I figured out what is happening here. The indexing in the “Loading from Shared Memory to Registers” slide is transposed from the indexing in “Load from Global/Store to Shared” slide. In other words in the first slide T0, …, T3 load the first row of the tile from global memory (it’s drawn transposed), whereas in the second slide T0,…, T15 are loading the first column from the tile.
So for example T1 in second slide refers to same element as T4 in first slide, T17 to T5 and so on. This mapping plus the permutation performed when storing the elements in shared memory explains the indexing in the load matrix from shared memory slide.
So @Curefab thanks for your reply, but in fact there is no additional swapping between registers after the LDMATRIX call.

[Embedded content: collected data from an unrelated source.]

-- ==== Sys2Proof/Tests/Slice0.lean ====
section
/-! SUPPORT. Tests. Expected values are the spec's: the examples and corner cases of its rules and the vectors of
`95_test_vectors.md`. The theorems named witness_… show a state and operands that meet the hypotheses of the
statement they name. -/
set_option Elab.async false

namespace Sys2Proof.Tests
open Sys2Proof Sys2Proof.Machine

-- Helpers

/-- The reset state with PC in work RAM, away from the zero page and the stack. -/
def base : State := State.reset.setPc 0x0300

/-- A byte of work RAM set. -/
def withRam (a : Nat) (v : Byte) (s : State) : State := s.setRam (s.ram.write a v)

/-- A PRG byte of the one bank set, by its CPU address. -/
def withPrg (a : Nat) (v : Byte) (s : State) : State :=
  s.setCart { s.cart with prg := s.cart.prg.write (a % 0x4000) v }

/-- The word `w` of `nbits` bits is stored where the next step fetches, and of the state that step answers `p`
holds. -/
def after (s : State) (nbits w : Nat) (p : State → Bool) : Bool :=
  match step (s.withFetchWord nbits w) with
  | .next t => p t
  | _ => false

-- WellFormed: an ill-formed term for each check

theorem test_wellFormed_refuses_a_mode_without_opcode : (Instr.sta (.imm 0x10)).wellFormed standardParams = false := by decide +kernel
theorem test_wellFormed_refuses_a_documented_opcode_as_xxx : (Instr.xxx 0xA9 (.imm 0x10)).wellFormed standardParams = false := by decide +kernel
theorem test_wellFormed_refuses_xxx_in_another_mode : (Instr.xxx 0x04 (.zp0 0x10)).wellFormed standardParams = false := by decide +kernel
theorem test_wellFormed_accepts : (Instr.ldx (.zpy 0x10)).wellFormed standardParams = true ∧ (Instr.xxx 0x04 .imp).wellFormed standardParams = true := by
  decide +kernel

/-- Parameters that give the undocumented opcode 0x04 the mode ZP0 and 5 cycles (00_scope.md R12, decision D4). -/
def otherParams : Params := { standardParams with undefMode := [(0x04, .zp0)], undefCycles := [(0x04, 5)] }

theorem test_wellFormed_follows_the_parameters :
    (Instr.xxx 0x04 (.zp0 0x10)).wellFormed otherParams = true ∧ (Instr.xxx 0x04 .imp).wellFormed otherParams = false := by
  decide +kernel

-- Decoding: a word of every constructor, from the tables of 30_encoding.md R206 and R208

theorem test_decode_load_store_transfer :
    decode standardParams [0xA9#8, 0x80#8] = .ok (.lda (.imm 0x80), []) ∧
    decode standardParams [0xA2#8, 0x01#8] = .ok (.ldx (.imm 0x01), []) ∧
    decode standardParams [0xBC#8, 0x34#8, 0x12#8] = .ok (.ldy (.abx 0x1234), []) ∧
    decode standardParams [0x91#8, 0x20#8] = .ok (.sta (.izy 0x20), []) ∧
    decode standardParams [0x96#8, 0xFF#8] = .ok (.stx (.zpy 0xFF), []) ∧
    decode standardParams [0x8C#8, 0x00#8, 0x02#8] = .ok (.sty (.abs 0x0200), []) ∧
    decode standardParams [0xAA#8] = .ok (.tax, []) ∧
    decode standardParams [0xA8#8] = .ok (.tay, []) ∧
    decode standardParams [0x8A#8] = .ok (.txa, []) ∧
    decode standardParams [0x98#8] = .ok (.tya, []) ∧
    decode standardParams [0xBA#8] = .ok (.tsx, []) ∧
    decode standardParams [0x9A#8] = .ok (.txs, []) := by
  and_intros <;> rfl

theorem test_decode_arithmetic :
    decode standardParams [0x61#8, 0x10#8] = .ok (.adc (.izx 0x10), []) ∧
    decode standardParams [0xF9#8, 0x01#8, 0x80#8] = .ok (.sbc (.aby 0x8001), []) ∧
    decode standardParams [0x29#8, 0x0F#8] = .ok (.and (.imm 0x0F), []) ∧
    decode standardParams [0x15#8, 0x0F#8] = .ok (.ora (.zpx 0x0F), []) ∧
    decode standardParams [0x4D#8, 0x34#8, 0x12#8] = .ok (.eor (.abs 0x1234), []) ∧
    decode standardParams [0x2C#8, 0x02#8, 0x20#8] = .ok (.bit (.abs 0x2002), []) ∧
    decode standardParams [0xD1#8, 0x44#8] = .ok (.cmp (.izy 0x44), []) ∧
    decode standardParams [0xE4#8, 0x44#8] = .ok (.cpx (.zp0 0x44), []) ∧
    decode standardParams [0xC0#8, 0x01#8] = .ok (.cpy (.imm 0x01), []) ∧
    decode standardParams [0xFE#8, 0xFF#8, 0x02#8] = .ok (.inc (.abx 0x02FF), []) ∧
    decode standardParams [0xC6#8, 0x20#8] = .ok (.dec (.zp0 0x20), []) ∧
    decode standardParams [0xE8#8] = .ok (.inx, []) ∧
    decode standardParams [0xC8#8] = .ok (.iny, []) ∧
    decode standardParams [0xCA#8] = .ok (.dex, []) ∧
    decode standardParams [0x88#8] = .ok (.dey, []) := by
  and_intros <;> rfl

theorem test_decode_shift :
    decode standardParams [0x0A#8] = .ok (.asl .imp, []) ∧
    decode standardParams [0x4E#8, 0x00#8, 0x03#8] = .ok (.lsr (.abs 0x0300), []) ∧
    decode standardParams [0x36#8, 0x07#8] = .ok (.rol (.zpx 0x07), []) ∧
    decode standardParams [0x6A#8] = .ok (.ror .imp, []) := by
  and_intros <;> rfl

theorem test_decode_control :
    decode standardParams [0x6C#8, 0xFF#8, 0x30#8] = .ok (.jmp (.ind 0x30FF), []) ∧
    decode standardParams [0x20#8, 0x34#8, 0x12#8] = .ok (.jsr (.abs 0x1234), []) ∧
    decode standardParams [0x60#8] = .ok (.rts, []) ∧
    decode standardParams [0x90#8, 0x05#8] = .ok (.bcc (.rel 0x05), []) ∧
    decode standardParams [0xB0#8, 0x05#8] = .ok (.bcs (.rel 0x05), []) ∧
    decode standardParams [0xF0#8, 0x20#8] = .ok (.beq (.rel 0x20), []) ∧
    decode standardParams [0xD0#8, 0xFB#8] = .ok (.bne (.rel 0xFB), []) ∧
    decode standardParams [0x30#8, 0xFC#8] = .ok (.bmi (.rel 0xFC), []) ∧
    decode standardParams [0x10#8, 0xFE#8] = .ok (.bpl (.rel 0xFE), []) ∧
    decode standardParams [0x50#8, 0x7F#8] = .ok (.bvc (.rel 0x7F), []) ∧
    decode standardParams [0x70#8, 0x80#8] = .ok (.bvs (.rel 0x80), []) := by
  and_intros <;> rfl

theorem test_decode_system :
    decode standardParams [0x48#8] = .ok (.pha, []) ∧
    decode standardParams [0x68#8] = .ok (.pla, []) ∧
    decode standardParams [0x08#8] = .ok (.php, []) ∧
    decode standardParams [0x28#8] = .ok (.plp, []) ∧
    decode standardParams [0x18#8] = .ok (.clc, []) ∧
    decode standardParams [0x38#8] = .ok (.sec, []) ∧
    decode standardParams [0x58#8] = .ok (.cli, []) ∧
    decode standardParams [0x78#8] = .ok (.sei, []) ∧
    decode standardParams [0xD8#8] = .ok (.cld, []) ∧
    decode standardParams [0xF8#8] = .ok (.sed, []) ∧
    decode standardParams [0xB8#8] = .ok (.clv, []) ∧
    decode standardParams [0x00#8] = .ok (.brk, []) ∧
    decode standardParams [0x40#8] = .ok (.rti, []) ∧
    decode standardParams [0xEA#8] = .ok (.nop, []) ∧
    decode standardParams [0xFF#8] = .ok (.xxx 0xFF .imp, []) := by
  and_intros <;> rfl

theorem test_decode_follows_the_parameters :
    decode otherParams [0x04#8, 0x10#8] = .ok (.xxx 0x04 (.zp0 0x10), []) ∧
    decode otherParams [0xFF#8] = .ok (.xxx 0xFF .imp, []) := ⟨rfl, rfl⟩

theorem test_decode_refuses_what_ends_too_soon :
    decode standardParams [] = .error .empty ∧ decode standardParams [0xA9#8] = .error (.truncated 0xA9) ∧
    decode standardParams [0x4C#8, 0x00#8] = .error (.truncated 0x4C) := ⟨rfl, rfl, rfl⟩

theorem test_decodeTableWord :
    decodeTableWord 16 0x80A9 = some (.lda (.imm 0x80)) ∧ decodeTableWord 24 0x12346C = some (.jmp (.ind 0x1234)) ∧
    decodeTableWord 8 0xFF6C = some (.jmp (.ind 0x0000)) := by decide +kernel

-- The table: 151 documented and 105 undocumented opcodes (R206, R207)
theorem test_table_counts :
    opcodeTable.length = 256 ∧ (opcodeTable.filter fun e => decide (e.op = .xxx)).length = 105 := by decide +kernel

-- One step of an instruction: the examples of its rule

theorem test_lda :
    after (base) 16 0x80A9 (fun t => decide (t.cpu.a = 0x80 ∧ t.flag .n = true ∧ t.flag .z = false ∧ t.cpu.cycles = 2 ∧ t.cpu.pc = 0x0302)) = true := by decide +kernel

theorem test_lda_page_cross :
    after ((base.setX 0x01)) 24 0x02FFBD (fun t => decide (t.cpu.cycles = 5 ∧ t.flag .z = false ∧ t.cpu.a = 0xBD)) = true := by decide +kernel

theorem test_ldx :
    after (withRam 5 0x00 (base.setY 0x05)) 16 0x00B6 (fun t => decide (t.cpu.x = 0x00 ∧ t.flag .z = true ∧ t.flag .n = false ∧ t.cpu.cycles = 4)) = true := by decide +kernel

theorem test_ldy :
    after (base) 16 0x7FA0 (fun t => decide (t.cpu.y = 0x7F ∧ t.flag .z = false ∧ t.flag .n = false ∧ t.cpu.cycles = 2)) = true := by decide +kernel

theorem test_sta :
    after (base.setA 0x42) 24 0x02008D (fun t => decide (t.ram.read 0x0200 = 0x42 ∧ t.cpu.cycles = 4)) = true := by decide +kernel

theorem test_stx :
    after ((base.setX 0x10).setY 0x01) 16 0xFF96 (fun t => decide (t.ram.read 0x0000 = 0x10 ∧ t.cpu.cycles = 4)) = true := by decide +kernel

theorem test_sty :
    after (base.setY 0x07) 16 0x1084 (fun t => decide (t.ram.read 0x0010 = 0x07 ∧ t.cpu.cycles = 3)) = true := by decide +kernel

theorem test_tax :
    after ((base.setX 0x05).setA 0x00) 8 0xAA (fun t => decide (t.cpu.x = 0x00 ∧ t.flag .z = true ∧ t.flag .n = false)) = true := by decide +kernel

theorem test_tay :
    after (base.setA 0xF0) 8 0xA8 (fun t => decide (t.cpu.y = 0xF0 ∧ t.flag .z = false ∧ t.flag .n = true)) = true := by decide +kernel

theorem test_txa :
    after (base.setX 0x01) 8 0x8A (fun t => decide (t.cpu.a = 0x01 ∧ t.flag .z = false ∧ t.flag .n = false)) = true := by decide +kernel

theorem test_tya :
    after (base.setY 0x80) 8 0x98 (fun t => decide (t.cpu.a = 0x80 ∧ t.flag .z = false ∧ t.flag .n = true)) = true := by decide +kernel

theorem test_tsx :
    after (base) 8 0xBA (fun t => decide (t.cpu.x = 0xFD ∧ t.flag .z = false ∧ t.flag .n = true)) = true := by decide +kernel

theorem test_txs :
    after (base.setX 0xFF) 8 0x9A (fun t => decide (t.cpu.sp = 0xFF ∧ t.cpu.p = 0x20)) = true := by decide +kernel

theorem test_adc :
    after (base.setA 0x50) 16 0x5069 (fun t => decide (t.cpu.a = 0xA0 ∧ t.flag .v = true ∧ t.flag .n = true ∧ t.flag .c = false)) = true := by decide +kernel

theorem test_adc_decimal_ignored :
    after ((base.setA 0x09).setFlag .d true) 16 0x0969 (fun t => decide (t.cpu.a = 0x12)) = true := by decide +kernel

theorem test_sbc :
    after ((base.setA 0x50).setFlag .c true) 16 0xB0E9 (fun t => decide (t.cpu.a = 0xA0 ∧ t.flag .c = false ∧ t.flag .v = true ∧ t.flag .n = true)) = true := by decide +kernel

theorem test_and :
    after (base.setA 0xF0) 16 0x0F29 (fun t => decide (t.cpu.a = 0x00 ∧ t.flag .z = true ∧ t.flag .n = false)) = true := by decide +kernel

theorem test_ora :
    after (base.setA 0x01) 16 0x8009 (fun t => decide (t.cpu.a = 0x81 ∧ t.flag .z = false ∧ t.flag .n = true)) = true := by decide +kernel

theorem test_eor :
    after (base.setA 0xFF) 16 0xFF49 (fun t => decide (t.cpu.a = 0x00 ∧ t.flag .z = true ∧ t.flag .n = false)) = true := by decide +kernel

theorem test_bit :
    after (withRam 0x10 0xC0 (base.setA 0x01)) 16 0x1024 (fun t => decide (t.flag .z = true ∧ t.flag .n = true ∧ t.flag .v = true ∧ t.cpu.a = 0x01)) = true := by decide +kernel

theorem test_cmp :
    after (base.setA 0x00) 16 0x01C9 (fun t => decide (t.flag .c = false ∧ t.flag .z = false ∧ t.flag .n = true)) = true := by decide +kernel

theorem test_cpx :
    after (base.setX 0x10) 16 0x10E0 (fun t => decide (t.flag .c = true ∧ t.flag .z = true ∧ t.flag .n = false)) = true := by decide +kernel

theorem test_cpy :
    after (base.setY 0x00) 16 0x01C0 (fun t => decide (t.flag .c = false ∧ t.flag .z = false ∧ t.flag .n = true)) = true := by decide +kernel

theorem test_inc :
    after (withRam 0x20 0x7F base) 16 0x20E6 (fun t => decide (t.ram.read 0x20 = 0x80 ∧ t.flag .n = true)) = true := by decide +kernel

theorem test_dec :
    after (withRam 0x20 0x01 base) 16 0x20C6 (fun t => decide (t.ram.read 0x20 = 0x00 ∧ t.flag .z = true)) = true := by decide +kernel

theorem test_inx :
    after ((base.setX 0xFF).setFlag .c true) 8 0xE8 (fun t => decide (t.cpu.x = 0x00 ∧ t.flag .z = true ∧ t.flag .n = false ∧ t.flag .c = true)) = true := by decide +kernel

theorem test_iny :
    after (base.setY 0x7F) 8 0xC8 (fun t => decide (t.cpu.y = 0x80 ∧ t.flag .n = true)) = true := by decide +kernel

theorem test_dex :
    after (base.setX 0x00) 8 0xCA (fun t => decide (t.cpu.x = 0xFF ∧ t.flag .n = true ∧ t.flag .z = false)) = true := by decide +kernel

theorem test_dey :
    after (base.setY 0x01) 8 0x88 (fun t => decide (t.cpu.y = 0x00 ∧ t.flag .z = true ∧ t.flag .n = false)) = true := by decide +kernel

theorem test_asl :
    after (base.setA 0x41) 8 0x0A (fun t => decide (t.cpu.a = 0x82 ∧ t.flag .c = false ∧ t.flag .n = true ∧ t.flag .z = false ∧ t.cpu.cycles = 2)) = true := by decide +kernel

theorem test_lsr :
    after (base.setA 0x03) 8 0x4A (fun t => decide (t.cpu.a = 0x01 ∧ t.flag .c = true ∧ t.flag .z = false ∧ t.flag .n = false)) = true := by decide +kernel

theorem test_rol :
    after ((base.setA 0x80).setFlag .c true) 8 0x2A (fun t => decide (t.cpu.a = 0x01 ∧ t.flag .c = true ∧ t.flag .z = false ∧ t.flag .n = false)) = true := by decide +kernel

theorem test_ror :
    after ((withRam 0x10 0x02 base).setFlag .c true) 16 0x1066 (fun t => decide (t.ram.read 0x10 = 0x81 ∧ t.flag .c = false ∧ t.flag .n = true ∧ t.cpu.cycles = 5)) = true := by decide +kernel

theorem test_jmp :
    after (base) 24 0x80004C (fun t => decide (t.cpu.pc = 0x8000 ∧ t.cpu.cycles = 3)) = true := by decide +kernel

theorem test_jmp_indirect_page_wrap :
    after (withRam 0x02FF 0x80 (withRam 0x0200 0x50 (base.setPc 0x0400))) 24 0x02FF6C (fun t => decide (t.cpu.pc = 0x5080 ∧ t.cpu.cycles = 5)) = true := by decide +kernel

theorem test_jsr :
    after (base.setPc 0x8000) 24 0x123420 (fun t => decide (t.ram.read 0x01FD = 0x80 ∧ t.ram.read 0x01FC = 0x02 ∧ t.cpu.sp = 0xFB ∧ t.cpu.pc = 0x1234 ∧ t.cpu.cycles = 6)) = true := by decide +kernel

theorem test_rts :
    after (withRam 0x01FC 0x02 (withRam 0x01FD 0x80 (base.setSp 0xFB))) 8 0x60 (fun t => decide (t.cpu.pc = 0x8003 ∧ t.cpu.sp = 0xFD ∧ t.cpu.cycles = 6)) = true := by decide +kernel

theorem test_bcc :
    after (base.setPc 0x8000) 16 0x0590 (fun t => decide (t.cpu.pc = 0x8007 ∧ t.cpu.cycles = 3)) = true := by decide +kernel

theorem test_bcs :
    after (base.setPc 0x8000) 16 0x05B0 (fun t => decide (t.cpu.pc = 0x8002 ∧ t.cpu.cycles = 2)) = true := by decide +kernel

theorem test_beq :
    after ((base.setPc 0x80F0).setFlag .z true) 16 0x20F0 (fun t => decide (t.cpu.pc = 0x8112 ∧ t.cpu.cycles = 4)) = true := by decide +kernel

theorem test_bne :
    after (base.setPc 0x8010) 16 0xFBD0 (fun t => decide (t.cpu.pc = 0x800D ∧ t.cpu.cycles = 3)) = true := by decide +kernel

theorem test_bmi :
    after ((base.setPc 0x8000).setFlag .n true) 16 0xFC30 (fun t => decide (t.cpu.pc = 0x7FFE ∧ t.cpu.cycles = 4)) = true := by decide +kernel

theorem test_bpl :
    after (base.setPc 0x8000) 16 0xFE10 (fun t => decide (t.cpu.pc = 0x8000 ∧ t.cpu.cycles = 3)) = true := by decide +kernel

theorem test_bvc :
    after (base.setPc 0x8000) 16 0x7F50 (fun t => decide (t.cpu.pc = 0x8081 ∧ t.cpu.cycles = 3)) = true := by decide +kernel

theorem test_bvs :
    after ((base.setPc 0x8000).setFlag .v true) 16 0x8070 (fun t => decide (t.cpu.pc = 0x7F82 ∧ t.cpu.cycles = 4)) = true := by decide +kernel

theorem test_pha :
    after (base.setA 0x42) 8 0x48 (fun t => decide (t.ram.read 0x01FD = 0x42 ∧ t.cpu.sp = 0xFC ∧ t.cpu.cycles = 3)) = true := by decide +kernel

theorem test_pla :
    after ((base.setSp 0xFC).setA 0x42) 8 0x68 (fun t => decide (t.cpu.a = 0x00 ∧ t.flag .z = true ∧ t.flag .n = false ∧ t.cpu.sp = 0xFD ∧ t.cpu.cycles = 4)) = true := by decide +kernel

theorem test_php :
    after (base) 8 0x08 (fun t => decide (t.ram.read 0x01FD = 0x30 ∧ t.cpu.sp = 0xFC ∧ t.cpu.cycles = 3 ∧ t.cpu.p = 0x20)) = true := by decide +kernel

How did you figure it out? The matrix is col-major in global memory, and row-major in shared memory.
When loading from global memory, the first column block T0-T7 is flattened into a row, and the second column block T8-T15 is also flattened but with an permutation of index.
But since each column is a bank, even if we don’t apply permutation, the store to shared memory is also bank-conflict free, isn’t it?
The unpermuted gmem-smem layout
Bank 1
Bank 2
Bank 3
Bank 4
Bank 5
Bank 6
Bank 7
Bank 8
T0
T1
T2
T3
T4
T5
T6
T7
T8
T9
T10
T11
T12
T13
T14
T15
What is the difference between the above and the permuted one below?
Permuted smem layout?
Yes that’s correct the store from global to shared would be bank conflict free without the permuted layout, however the load from shared to registers (the LDMATRIX call) does require the permuted layout to be conflict free.
For example to load the upper left matrix LDMATRIX loads the first 8 128b vectors in the “Logical view of thread block tile”, labelled T0-T7. These correspond to T0, T4, T8, T12, T16, T20, T24, T28 in the “Load from Global / Store to Shared” diagram. Without the permuted layout, T0, T8, T16, T24 would all be in column/bank 0 and T4, T12, T20, T28 would all be in column 4.